[[ Study material, beginning ]]
/-- R346, R349, R355, R361, Table 12.3 (NOREPLY): an executed command with no wait of its own is answered at once: its reply carries its
status, its detail and, where it is OK, its data, joins the replies of its port unless it is a broadcast's or NOREPLY keeps it back, and
is the newest that the port keeps for retransmissions; accepted pending, the command first takes a pending slot, whose limit is its own or
`HP_PENDMAX`. The model's choices it rests on: log entry 62. -/
def Obligations.ExecutedCommandsAreAnswered : Prop :=
  ∀ (s : State) (p : Packet) (op limit arg q : Nat) (c : Cmd) (r : Reply), q = portCode p.port → c = nativeCmd p op →
    s.hp.waits = [] → (s.session q).isOpen = true →
    r = { code := packetCode p, opcode := nativeByte p op, flags := 0x01, seq := p.seq.toNat, target := p.target.toNat,
          dest := if p.port = .e then some p.src else none,
          payload := leBytes 1 s.result.status ++ leBytes 1 0 ++ leBytes 2 s.result.detail
            ++ (if s.result.status = Status.ok then s.result.data else []) } →
    (s.result.status ≠ Status.acceptedPending → s.executed p op limit arg = s.replyNow c) ∧
    ((s.replyNow c).session q).cache =
      (({ seq := p.seq.toNat, opcode := nativeByte p op, crc := c.crc, reply := r } : Answered) :: (s.session q).cache).take 4 ∧
    (p.broadcast = false → bitOf p.flags.toNat 1 = false → ((s.replyNow c).session q).ready = (s.session q).ready ++ [r]) ∧
    (p.broadcast = true ∨ bitOf p.flags.toNat 1 = true ∧ s.result.status = Status.ok →
      ((s.replyNow c).session q).ready = (s.session q).ready) ∧
    (s.result.status = Status.acceptedPending → ∃ x : PendSlot, x.opcode = nativeByte p op ∧ x.seq = p.seq.toNat ∧
      x.start = s.t ∧ x.limit = s.t + min limit (msTicks (s.par P.HP_PENDMAX)) ∧
      ((s.executed p op limit arg).session q).slots = (s.session q).slots ++ [x])

/-- R403–R405 (port S2), R406–R409 (port U), R267 (HIBERNATE), R398 (LINK_TIMEOUT): a READ clocked out whole gives the head reply with its
length and removes it, one cut short leaves it, and STATUS answers Table 14.4's byte; a cut-short WRITE and a discarded U frame are
counted; once the turnaround has passed after a frame addressed to it, U sends every ready reply, with U_DE high while it does, up to a
collision; in HIBERNATE both ports are silent; a port silent for `HP_LINKTO` loses its link and ownership. The model's choices it rests
on: log entries 4, 70 and 77. -/
def Obligations.SerialPortsComplete : Prop :=
  ∀ s : State,
    (s.kiln.state = .hibernate → (∀ whole : Bool, exec (.s2Read whole) s = .next (s.finish s)) ∧
      exec .s2Status s = .next (s.finish s) ∧ (∀ c : Option Nat, exec (.uTransmit c) s = .next (s.finish s))) ∧
    (s.alive = true → s.portOn 2 = true → s.kiln.state ≠ .hibernate → exec (.s2Read false) s = .next (s.finish s) ∧
      ((s.session 2).ready = [] → exec (.s2Read true) s = .next (s.finish (s.done (leBytes 2 0)))) ∧
      (∀ (r : Reply) (rest : List Reply), (s.session 2).ready = r :: rest → exec (.s2Read true) s = .next (s.finish
        ((s.setSession 2 { s.session 2 with ready := rest }).done (leBytes 2 r.bytes.length ++ r.bytes))))) ∧
    (s.alive = true → s.pwr.step = .ready → s.portOn 2 = true → s.kiln.state ≠ .hibernate →
      exec .s2Status s = .next (s.finish (s.done (leBytes 1
        (b2n (!(s.session 2).ready.isEmpty) + 2 * b2n (decide ((s.hp.waits.filter (fun w => w.port == 2)).length < 4))
          + 4 * b2n s.irqLow + 8 * b2n (s.owns 2)))))) ∧
    (s.hears 2 = true → exec .s2WriteAbort s = .next (s.finish (s.bump P.HP_HDRERR 1))) ∧
    (s.hears 3 = true →
      exec (.uFrameGap true) s = .next (s.finish { s with hp := { s.hp with
        uAddressed := true, uIdle := s.t - 2000000000 / s.uBaud } }) ∧
      exec (.uFrameGap false) s = .next (s.finish
        (({ s with hp := { s.hp with uIdle := s.t - 2000000000 / s.uBaud } } : State).bump P.HP_UFRERR)) ∧
      exec .uFramingError s = .next (s.finish (({ s with hp := { s.hp with uIdle := s.t } } : State).bump P.HP_UFRERR))) ∧
    (s.alive = true → s.portOn 3 = true → s.kiln.state ≠ .hibernate →
      (s.hp.uAddressed = false ∨ (s.t - s.hp.uIdle) * s.uBaud < s.par P.HP_UTURN * 100000000 →
        ∀ c : Option Nat, exec (.uTransmit c) s = .next (s.finish s)) ∧
      (s.hp.uAddressed = true → s.par P.HP_UTURN * 100000000 ≤ (s.t - s.hp.uIdle) * s.uBaud →
        ∀ (l : List Reply) (u : Nat → State), l = (s.session 3).ready →
        (∀ k, u k = s.setSession 3 { s.session 3 with ready := l.drop k }) →
        exec (.uTransmit none) s = .next (s.finish { u l.length with hp := { (u l.length).hp with
          uAddressed := false, uSent := l, uDe := (if l = [] then none else
            some (s.t, 1 + 10 * (l.map (fun r => 1 + r.bytes.length)).sum + s.par P.HP_UDEHOLD)) } }) ∧
        (∀ k, k < l.length → exec (.uTransmit (some k)) s = .next (s.finish ((({ u k with
          hp := { (u k).hp with uAddressed := false, uSent := l.take k, uDe := none } } : State).bump P.HP_UCOLL).raise
            Fb.ports 1 1 (inst := 2)))))) ∧
    (∀ port : HostPort, s.hopperUp = true → s.par P.HP_LINKTO (portCode port - 1) ≠ 0 →
      tblGet 0 s.hp.lastValid (portCode port) + msTicks (s.par P.HP_LINKTO (portCode port - 1)) ≤ s.t →
      (s.hp.links.contains (portCode port) = false → port ≠ .e → exec (.linkTimeout port) s = .next (s.finish s)) ∧
      (s.hp.links.contains (portCode port) = true → port ≠ .e → exec (.linkTimeout port) s = .next (s.finish
        (((({ s with hp := { s.hp with links := s.hp.links.filter (fun p => !(p == portCode port)) } } : State)).endOwnership
          (portCode port)).raise Fb.ports 0 1 (inst := portCode port - 1)))) ∧
      (s.hp.links.contains 4 = true → port = .e → exec (.linkTimeout port) s = .next (s.finish
        ((((({ s with hp := { s.hp with links := s.hp.links.filter (fun p => !(p == 4)) } } : State)).endOwnership 4).raise
          Fb.ports 0 1 (inst := 3)).ptpLink))))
[[ Study material, end ]]
What you give back must be the stretch above, starting at the line with "(s.hears 3 = true →" and ending at the line with "p => !(p == portCode", copied exactly.

Result
    (s.hears 3 = true →
      exec (.uFrameGap true) s = .next (s.finish { s with hp := { s.hp with
        uAddressed := true, uIdle := s.t - 2000000000 / s.uBaud } }) ∧
      exec (.uFrameGap false) s = .next (s.finish
        (({ s with hp := { s.hp with uIdle := s.t - 2000000000 / s.uBaud } } : State).bump P.HP_UFRERR)) ∧
      exec .uFramingError s = .next (s.finish (({ s with hp := { s.hp with uIdle := s.t } } : State).bump P.HP_UFRERR))) ∧
    (s.alive = true → s.portOn 3 = true → s.kiln.state ≠ .hibernate →
      (s.hp.uAddressed = false ∨ (s.t - s.hp.uIdle) * s.uBaud < s.par P.HP_UTURN * 100000000 →
        ∀ c : Option Nat, exec (.uTransmit c) s = .next (s.finish s)) ∧
      (s.hp.uAddressed = true → s.par P.HP_UTURN * 100000000 ≤ (s.t - s.hp.uIdle) * s.uBaud →
        ∀ (l : List Reply) (u : Nat → State), l = (s.session 3).ready →
        (∀ k, u k = s.setSession 3 { s.session 3 with ready := l.drop k }) →
        exec (.uTransmit none) s = .next (s.finish { u l.length with hp := { (u l.length).hp with
          uAddressed := false, uSent := l, uDe := (if l = [] then none else
            some (s.t, 1 + 10 * (l.map (fun r => 1 + r.bytes.length)).sum + s.par P.HP_UDEHOLD)) } }) ∧
        (∀ k, k < l.length → exec (.uTransmit (some k)) s = .next (s.finish ((({ u k with
          hp := { (u k).hp with uAddressed := false, uSent := l.take k, uDe := none } } : State).bump P.HP_UCOLL).raise
            Fb.ports 1 1 (inst := 2)))))) ∧
    (∀ port : HostPort, s.hopperUp = true → s.par P.HP_LINKTO (portCode port - 1) ≠ 0 →
      tblGet 0 s.hp.lastValid (portCode port) + msTicks (s.par P.HP_LINKTO (portCode port - 1)) ≤ s.t →
      (s.hp.links.contains (portCode port) = false → port ≠ .e → exec (.linkTimeout port) s = .next (s.finish s)) ∧
      (s.hp.links.contains (portCode port) = true → port ≠ .e → exec (.linkTimeout port) s = .next (s.finish
        (((({ s with hp := { s.hp with links := s.hp.links.filter (fun p => !(p == portCode port)) } } : State)).endOwnership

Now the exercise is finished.